The primary performance metric of the benchmark is HSph@SF, the effective sort throughput of the benchmarked configuration. Here is an example (using the summation method):

$$ HSph@SF = \left\lfloor {\frac{SF}{(T/3600)}} \right\rfloor $$

Here, SF is the scale factor, and T is the total elapsed time for the run in seconds.

The price-to-performance metric for the benchmark is defined as follows:

$$ \$/HSph@SF = \frac{P}{HSph@SF} $$

Here, P is the total cost of ownership (TCO) of the system under test (SUT).

The system availability date indicates when the system under test is generally available as defined in the TPC-Pricing specification.

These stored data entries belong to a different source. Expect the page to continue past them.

-- ==== Sys2Proof/Machine/Observe.lean ====
section
/-!
DEFINITION. Observation commands: counters, captures, the ring, the trace port (15 R396 to R410), and the commands that clear an
area's counts.
-/
namespace Sys2Proof.Machine

/-- COUNTER_OVERFLOW: the counter passes 2^48 − 1 (R397). Counter 8 counts whenever the unit's clock runs; a programmable one
while enabled. -/
def doCounterOverflow (unit counter : Nat) (s : State) : State :=
  let counts := counter = 8 || (counter < 8 && bitOf (obsCtrl s unit counter) 31)
  if 52 ≤ unit || (s.ply16 && unitAbsent16 unit) || !counts || s.obs.frozen || !mgmtUp s then s
  else takeWrapped (obsBump s unit 9 counter (2 ^ 48 - obsVal s unit counter))

def execCounterOverflow (unit counter : Nat) (s : State) : Host.Outcome State Fault Refusal :=
  .next (doCounterOverflow unit counter s)

/-- OBS_GLOBAL_CMD: the command awaits its capture beat; refused while one is pending (R400). -/
def actObsCmd (_ v : Nat) (s : State) : Nat × State :=
  if s.obs.pendingCmd.isSome then (5, s) else (0, { s with obs := { s.obs with pendingCmd := some v } })

def doObsFreeze (a : Access) (s : State) : State := accessWrite a 0xC800 0 actObsCmd s
def execObsFreeze (a : Access) (s : State) : Host.Outcome State Fault Refusal := .next (doObsFreeze a s)

def doObsUnfreeze (a : Access) (s : State) : State := accessWrite a 0xC800 0 actObsCmd s
def execObsUnfreeze (a : Access) (s : State) : Host.Outcome State Fault Refusal := .next (doObsUnfreeze a s)

def doObsSnapshot (a : Access) (s : State) : State := accessWrite a 0xC800 0 actObsCmd s
def execObsSnapshot (a : Access) (s : State) : Host.Outcome State Fault Refusal := .next (doObsSnapshot a s)

def doObsClear (a : Access) (s : State) : State := accessWrite a 0xC800 0 actObsCmd s
def execObsClear (a : Access) (s : State) : Host.Outcome State Fault Refusal := .next (doObsClear a s)

/-- Counters are copied into OBS_SNAP, with the capture beat and EV.12.01 (R400). -/
def captureCounts (s : State) : State :=
  raiseEv (wr { s with obs := { s.obs with snaps := s.obs.counts } } R.OBS_SNAP_TIME (poolNs s)) 12 1 0 (ident 1 34)

/-- A global command takes effect (R400). -/
def capture (s : State) (cmd : Nat) : State :=
  if cmd = 1 then captureCounts { s with obs := { s.obs with frozen := true } }
  else if cmd = 2 then { s with obs := { s.obs with frozen := false } }
  else if cmd = 3 then captureCounts s
  else { s with obs := { s.obs with counts := [], status := s.obs.status.filterMap fun (u, v) =>
    if v / 512 = 0 then none else some (u, v / 512 * 512) } }

/-- OBS_CAPTURE_BEAT: the beat after the write, or on which the time base reaches OBS_GLOBAL_TIME. -/
def doObsCaptureBeat (s : State) : State :=
  match s.obs.pendingCmd with
  | some c =>
    if s.time.run && rd s R.OBS_GLOBAL_TIME ≤ poolNs s then capture { s with obs := { s.obs with pendingCmd := none } } c else s
  | none => s

def execObsCaptureBeat (s : State) : Host.Outcome State Fault Refusal := .next (doObsCaptureBeat s)

/-- OBS_UNIT_CLEAR: the unit's counters and status are zeroed. -/
def actUnitClear (u : Nat) (_ _ : Nat) (s : State) : Nat × State :=
  (0, setUnitStatus (forEach (nums 0 9) s fun s k => setObs s u k 0) u 0)

def doObsUnitClear (a : Access) (unit : Nat) (s : State) : State :=
  accessWrite a (0xC000 + unit % 256) 18 (actUnitClear (unit % 256)) s
def execObsUnitClear (a : Access) (unit : Nat) (s : State) : Host.Outcome State Fault Refusal := .next (doObsUnitClear a unit s)

/-- OBS_RING_CLEAR: the ring is emptied (R404); refused while its memory is refused (Table BUP-3, memory 13). -/
def actRingClear (_ _ : Nat) (s : State) : Nat × State :=
  if s.obs.faulty then (5, s)
  else (0, wr (wr { s with obs := { s.obs with ring := [] } } R.OBS_RING_NEXT 0) R.OBS_RING_COUNT 0)

def doObsRingClear (a : Access) (s : State) : State := accessWrite a 0xC900 11 actRingClear s
def execObsRingClear (a : Access) (s : State) : Host.Outcome State Fault Refusal := .next (doObsRingClear a s)

/-- OBS_TRACE_ENABLE: 1 starts the port; 0 lets the record in progress finish, discards the rest and stops the clock 16 cycles
later (R408). -/
def actTraceEnable (_ v : Nat) (s : State) : Nat × State :=
  if s.obs.faulty then (5, s)
  else
    let was := rd s R.OBS_TRACE_ENABLE
    let s := wr s R.OBS_TRACE_ENABLE v
    if v = was then (0, s)
    else if v = 1 then (0, startTrace s)
    else (0, { s with obs := { s.obs with fifo := [], records := 0, lead := 16 } })

def doObsTraceEnable (a : Access) (s : State) : State := accessWrite a 0xCA00 0 actTraceEnable s
def execObsTraceEnable (a : Access) (s : State) : Host.Outcome State Fault Refusal := .next (doObsTraceEnable a s)

/-- COUNTERS record of a unit (Table OBS-5). -/
def countersRecord (s : State) (u : Nat) : List Nat :=
  let n := (nums 0 9).foldl (fun a k => a + obsVal s u k * 2 ^ (48 * k)) 0
  (0x4E000000 + u * 2 ^ 18) :: (nums 0 14).map fun j => field n (32 * j) 32

/-- TRACE_DUMP: one MARK and a COUNTERS record per selected unit (R407). -/
def doTraceDump (s : State) : State :=
  if !(tracing s && bitOf (rd s R.OBS_TRACE_SOURCES) 2 && rd s R.OBS_TRACE_DUMP_PERIOD ≠ 0 && mgmtUp s &&
      decide (s.obs.dumpAt + rd s R.OBS_TRACE_DUMP_PERIOD * 1000 ≤ s.now)) then s
  else
    let units := (bitsSet (rd s R.OBS_TRACE_UNITS) 52).filter fun u => !(s.ply16 && unitAbsent16 u)
    let records := units.map (countersRecord s)
    let mark := [0x52000000 + s.obs.dumpNo % 2 ^ 24, poolNs s % 2 ^ 32, poolNs s / 2 ^ 32 % 2 ^ 32]
    let s := { s with obs := { s.obs with dumpNo := s.obs.dumpNo + 1, dumpAt := s.now } }
    forEach (mark :: records) s traceRecord

def execTraceDump (s : State) : Host.Outcome State Fault Refusal := .next (doTraceDump s)

/-- TRACE_SYNC_TIMER: 1 s of pool time since the last SYNC queues one (R407). -/
def doTraceSyncTimer (s : State) : State :=
  if !(tracing s && mgmtUp s && decide (s.obs.lastSync + 1000000000 ≤ poolNs s)) then s
  else if s.obs.dropped = 0 ∧ traceWords s + 3 ≤ 2048 then
    { s with obs := { s.obs with
      fifo := s.obs.fifo ++ [syncRecord s], records := 0, syncNo := s.obs.syncNo + 1, lastSync := poolNs s } }
  else countDrop s

def execTraceSyncTimer (s : State) : Host.Outcome State Fault Refusal := .next (doTraceSyncTimer s)

/-- The port shows a word, or idles. -/
def showWord (s : State) (w : Option Nat) : State :=
  match w with
  | some w => bumpWrap (emit { s with pins := { s.pins with trcValid := true, trcData := w } } (.trace w)) R.OBS_TRACE_WORDS 0 1 64
  | none => { s with pins := { s.pins with trcValid := false } }

/-- One 500 MHz cycle of the running port: the record in progress, then idle cycles still owed, then the next record (R408). -/
def traceCycle (s : State) : State :=
  match s.obs.sending with
  | w :: rest => traceDrop (showWord { s with obs := { s.obs with sending := rest } } (some w))
  | [] =>
    if s.obs.lead ≠ 0 then
      let s := showWord { s with obs := { s.obs with lead := s.obs.lead - 1 } } none
      if s.obs.lead = 0 ∧ rd s R.OBS_TRACE_ENABLE = 0 then { s with pins := { s.pins with trcClk := false, trcData := 0 } } else s
    else match s.obs.fifo with
      | (w :: rest) :: more => traceDrop (showWord { s with obs := { s.obs with sending := rest, fifo := more } } (some w))
      | [] :: more => showWord { s with obs := { s.obs with fifo := more } } none
      | [] => showWord s none

/-- TRACE_WORD_SEND. -/
def doTraceWordSend (s : State) : State := if s.pins.trcClk && mgmtUp s then traceCycle s else s
def execTraceWordSend (s : State) : Host.Outcome State Fault Refusal := .next (doTraceWordSend s)

end Sys2Proof.Machine
end

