/-- The margin qualifier (07 R186 to R188, R192, Table ENG-8): a test takes 16 rows of each SAG among the rows named; a re-test that
is due goes first, then a raising test under the cap; once every row has been tested a pass raises the class by one up to the cap, a
failed re-test drops it to 0, a failed test is remembered for its band; a cap lowered below the class lowers it and abandons its
test, and disabling drops every class. -/
def Obligations.ClassesRiseByTest : Prop :=
  (∀ rows l spare : List Nat, qualRows rows = some (l, spare) → l.length = 32 ∧ l.Nodup ∧ (∀ r ∈ l, r ∈ rows ∧ r < 16384) ∧
    ∀ g, g < 2 → (l.filter fun r => sagOf r = g).length = 16) ∧
  (∀ (s : State) (pc sid bank band : Nat) (rows l spare : List Nat) (c : BankClass), bankClass s pc sid bank = c → awake s = true →
    pcServes s pc = true → sid < 4 → bank < 32 → bankOut s pc sid bank = false → rd s R.ENG_QUAL_ENABLE = 1 →
    rd s R.ENG_QUAL_BAND = band → band < 4 → c.test = 0 → (pchOf s pc).qual = none → qualRows rows = some (l, spare) →
    (1 ≤ c.cls → c.since + qualPeriod s ≤ s.now → ∃ t, exec (.qualTestStart pc sid bank rows) s = .next t ∧
      Answered (modPch (setClass s pc sid bank { c with test := c.cls + 1, retest := true }) pc fun p => { p with
        qual := some { bank := sid * 32 + bank, cls := c.cls + 1, rows := l, spare := spare, chosen := l } }) t) ∧
    (c.cls = 0 ∨ s.now < c.since + qualPeriod s → c.cls ≤ 2 → c.cls + 1 ≤ bankCap s pc sid bank →
      (∀ k t, k = 0 ∨ k = c.cls + 2 → tget? c.failedAt (band * 8 + k) = some t → t + qualPeriod s ≤ s.now) →
      ∃ t, exec (.qualTestStart pc sid bank rows) s = .next t ∧
      Answered (modPch (setClass s pc sid bank { c with test := c.cls + 2, retest := false }) pc fun p => { p with
        qual := some { bank := sid * 32 + bank, cls := c.cls + 2, rows := l, spare := spare, chosen := l } }) t)) ∧
  (∀ (s : State) (pc sid bank : Nat) (c : BankClass) (q : QualRun), bankClass s pc sid bank = c → c.test ≠ 0 →
    qualOf s pc sid bank = some q → q.rows = [] → q.failed = false →
    exec (.qualTestDone pc sid bank) s = .next (bump (setClass (modPch s pc fun p => { p with qual := none }) pc sid bank { c with
      test := 0, retest := false, since := s.now
      cls := if c.retest then c.cls else min (c.cls + 1) (bankCap s pc sid bank) }) R.ENG_QUAL_PASSES)) ∧
  (∀ (s : State) (pc sid bank : Nat) (c : BankClass) (q : QualRun), bankClass s pc sid bank = c → c.test ≠ 0 →
    qualOf s pc sid bank = some q → q.rows = [] → q.failed = true → s.time.run = true →
    Raises (.qualTestDone pc sid bank) s (wri (bump (setClass (modPch s pc fun p => { p with qual := none }) pc sid bank
        (if c.retest then { c with
          test := 0, retest := false, cls := 0, failedAt := tset c.failedAt (rd s R.ENG_QUAL_BAND * 8 + c.test) s.now }
        else { c with
          test := 0, retest := false,
          failedAt := tset (tset c.failedAt (rd s R.ENG_QUAL_BAND * 8) s.now) (rd s R.ENG_QUAL_BAND * 8 + c.test) s.now }))
        R.ENG_QUAL_FAILS)
      R.ENG_EVENT_CHANNELS 2 (putBit (rdi s R.ENG_EVENT_CHANNELS 2) (pc / 2) true)) 5 2) ∧
  (∀ (s : State) (pc sid bank : Nat) (q : QualRun), qualOf s pc sid bank = some q → q.rows ≠ [] →
    exec (.qualTestDone pc sid bank) s = .next s) ∧
  (∀ (s : State) (a : Access), Permitted s a 0x5001 0 →
    (a.value = 0 → Done (.engQualEnable a) s a (dropAllClasses (wr s R.ENG_QUAL_ENABLE 0))) ∧
    (a.value ≠ 0 → Done (.engQualEnable a) s a (wr s R.ENG_QUAL_ENABLE a.value))) ∧
  (∀ (s : State) (a : Access) (ch pcb sid bank : Nat), ch < 32 → pcb < 2 → sid < 4 → bank < 32 →
    Permitted s a (0x5440 + ch) (pcb * 128 + sid * 32 + bank) →
    ((bankClass s (ch * 2 + pcb) sid bank).cls ≤ a.value → Done (.engBankClassCap a ch (pcb * 128 + sid * 32 + bank)) s a
      (put s (capKey (ch * 2 + pcb) sid bank) 3 a.value)) ∧
    (a.value < (bankClass s (ch * 2 + pcb) sid bank).cls → Done (.engBankClassCap a ch (pcb * 128 + sid * 32 + bank)) s a
      (setClass (abandonTest (put s (capKey (ch * 2 + pcb) sid bank) 3 a.value) (ch * 2 + pcb) (sid * 32 + bank)) (ch * 2 + pcb) sid
        bank { bankClass s (ch * 2 + pcb) sid bank with cls := a.value, test := 0, retest := false })))

/-- The retention profiler (09 R233, R245 to R248): a walk starts at the first group; a group parks its rows on a test block and is
written raw, its own refreshes withdrawn; a pass whose rows differ fails; a candidate that passed twice rises by one bin, one that
failed returns and is verified in a park of its own, a group that fails at its own bin falls by one, or is weak; the master's commands tighten or reset every group, and disabling ends every test. -/
def Obligations.GroupsAreProfiledInParks : Prop :=
  (∀ s : State, mgmtUp s = true → s.mram.binSavedAt + rd s R.RFH_BIN_SAVE_PERIOD * 1000000000 ≤ s.now → exec .binTableSave s =
    .next { s with mram := { s.mram with bins := s.stack.bins, binTime := some (poolNs s), binSavedAt := s.now } }) ∧
  (∀ s : State, s.now < s.mram.binSavedAt + rd s R.RFH_BIN_SAVE_PERIOD * 1000000000 → exec .binTableSave s = .next s) ∧
  (∀ (s : State) (pc : Nat), profiles s pc = true → tget? s.stack.walkAt pc = none →
    (∀ n, tget? s.stack.walkFrom pc = some n → n + rd s R.RFH_PROF_WALK_MIN * 3600000000000 ≤ s.now) →
    ∃ t, exec (.profilerWalkStart pc) s = .next t ∧ tget? t.stack.walkAt pc = some 0 ∧ tget? t.stack.walkFrom pc = some s.now) ∧
  (∀ (s : State) (pc n : Nat), tget? s.stack.walkFrom pc = some n → s.now < n + rd s R.RFH_PROF_WALK_MIN * 3600000000000 →
    exec (.profilerWalkStart pc) s = .next s) ∧
  (∀ (s : State) (pc group n sid block k : Nat), k = pc * 131072 + group → profiles s pc = true → group < 131072 →
    group / 1024 % 32 ≠ 31 → tget? s.stack.walkAt pc = some n →
    s.stack.verify.contains k = true ∨ walkReaches s pc group = true → targeted s pc (fun r => r / 16 = group) = false →
    (parksWhere s fun j _ => j / 131072 = pc).length < rd s R.RFH_PROF_PARALLEL → testable s pc k = true →
    freeBlock s pc (freeSpares s pc (some (parkSid k))) = some (sid, block) → 64 ≤ freeEntries s pc →
    ∃ t p, exec (.groupPark pc group) s = .next t ∧ tget? t.stack.parks k = some p ∧ p.pass = 1 ∧ p.failed = none ∧
      p.spareSid = sid ∧ p.block = block ∧ p.idle = false ∧
      tget? t.stack.walkAt pc = some (if s.stack.verify.contains k then n else groupAfter group) ∧
      (∀ r ∈ tget (pchOf t pc).refresh (group / 1024 * 2 + group / 512 % 2) [], r.group ≠ group % 512) ∧
      ∀ i c, i < 16 → c < 16 → (readCell t pc (rowKey (parkSid k) (parkBank k) (parkRow k + i) * 16 + c)).1 = BitVec.allOnes 576) ∧
  (∀ (s : State) (pc group : Nat) (d : Bool) (p : Park), tget? s.stack.parks (pc * 131072 + group) = some p → p.idle = false →
    p.failed = none →
    (holdOver s (pc * 131072 + group) p = true → exec (.retentionHoldEnd pc group d) s = .next (modStack s fun t =>
      { t with parks := tset t.parks (pc * 131072 + group) { p with failed := some d } })) ∧
    (holdOver s (pc * 131072 + group) p = false → exec (.retentionHoldEnd pc group d) s = .next s)) ∧
  (∀ (s : State) (pc group k : Nat) (p : Park), k = pc * 131072 + group → tget? s.stack.parks k = some p → p.idle = false →
    (p.failed = some false → p.pass = 1 → ∃ t, exec (.retentionTestResult pc group) s = .next t ∧
      tget? t.stack.parks k = some { p with pass := 2, failed := none, usedFrom := usedNow s (parkSlice k) } ∧ t.stack.bins = s.stack.bins) ∧
    (p.failed = some true → p.candidate = true → ∃ t, exec (.retentionTestResult pc group) s = .next t ∧
      tget? t.stack.parks k = none ∧ t.stack.verify = s.stack.verify ++ [k] ∧
      tget t.stack.bins k 0 ≤ tget s.stack.bins k 0) ∧
    (p.failed = some true → p.candidate = false → tget s.stack.bins k 0 = 0 → s.time.run = true →
      ∃ t, exec (.retentionTestResult pc group) s = .next t ∧ tget? t.stack.parks k = none ∧ statusBit t 7 11 = true) ∧
    (p.failed = some false → p.pass ≠ 1 → p.candidate = true → tget s.stack.bins k 0 < rd s R.RFH_BIN_MAX →
      ∃ t, exec (.retentionTestResult pc group) s = .next t ∧ tget? t.stack.parks k = none ∧
        tget t.stack.bins k 0 ≤ tget s.stack.bins k 0 + 1) ∧
    (p.failed = some false → p.pass ≠ 1 → p.candidate = false ∨ rd s R.RFH_BIN_MAX ≤ tget s.stack.bins k 0 →
      ∃ t, exec (.retentionTestResult pc group) s = .next t ∧ tget? t.stack.parks k = none ∧
        tget t.stack.bins k 0 ≤ tget s.stack.bins k 0) ∧
    (p.failed = some true → p.candidate = false → 0 < tget s.stack.bins k 0 →
      ∃ t, exec (.retentionTestResult pc group) s = .next t ∧ tget? t.stack.parks k = none ∧
        tget t.stack.bins k 0 < tget s.stack.bins k 0)) ∧
  (∀ (s : State) (a : Access), Permitted s a 0x7102 1 →
    ∃ e, Done (.rfhBinReset a) s a e ∧ (∀ k, tget e.stack.bins k 0 = 0) ∧ e.regs = s.regs ∧ e.array = s.array) ∧
  (∀ (s : State) (a : Access), Permitted s a 0x7102 0 →
    ∃ e, Done (.rfhBinMax a) s a e ∧ rd e R.RFH_BIN_MAX = a.value ∧ (∀ k, tget e.stack.bins k 0 ≤ a.value) ∧
      (∀ k, a.value < tget s.stack.bins k 0 → tget e.stack.bins k 0 = a.value) ∧ e.array = s.array) ∧
  (∀ (s : State) (a : Access), Permitted s a 0x7103 0 →
    (a.value ≠ 0 → Done (.rfhProfEnable a) s a (wr s R.RFH_PROF_ENABLE a.value)) ∧
    (a.value = 0 → s.stack.parks = [] → Done (.rfhProfEnable a) s a (wr s R.RFH_PROF_ENABLE 0)) ∧
    (a.value = 0 → ∃ t, exec (.rfhProfEnable a) s = .next t ∧
      ∀ k p, tget? t.stack.parks k = some p → p.idle = true))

3 System Under Test: Cisco UCS Integrated Infrastructure for Big Data

The tests were conducted on a Cisco UCS Integrated Infrastructure for Big Data cluster with 16 Cisco UCS C240 M4 Rack Servers. The Cisco UCS Integrated Infrastructure for Big Data is built using the following components:

  • Cisco UCS 6296UP 96-Port Fabric Interconnect: Fabric interconnects are central to the Cisco Unified Computing System™ (Cisco UCS). They provide low-latency, lossless 10 Gigabit Ethernet, Fibre Channel over Ethernet (FCoE), and Fibre Channel functions with management capabilities for the system. All servers attached to fabric interconnects become part of a single, highly available management domain.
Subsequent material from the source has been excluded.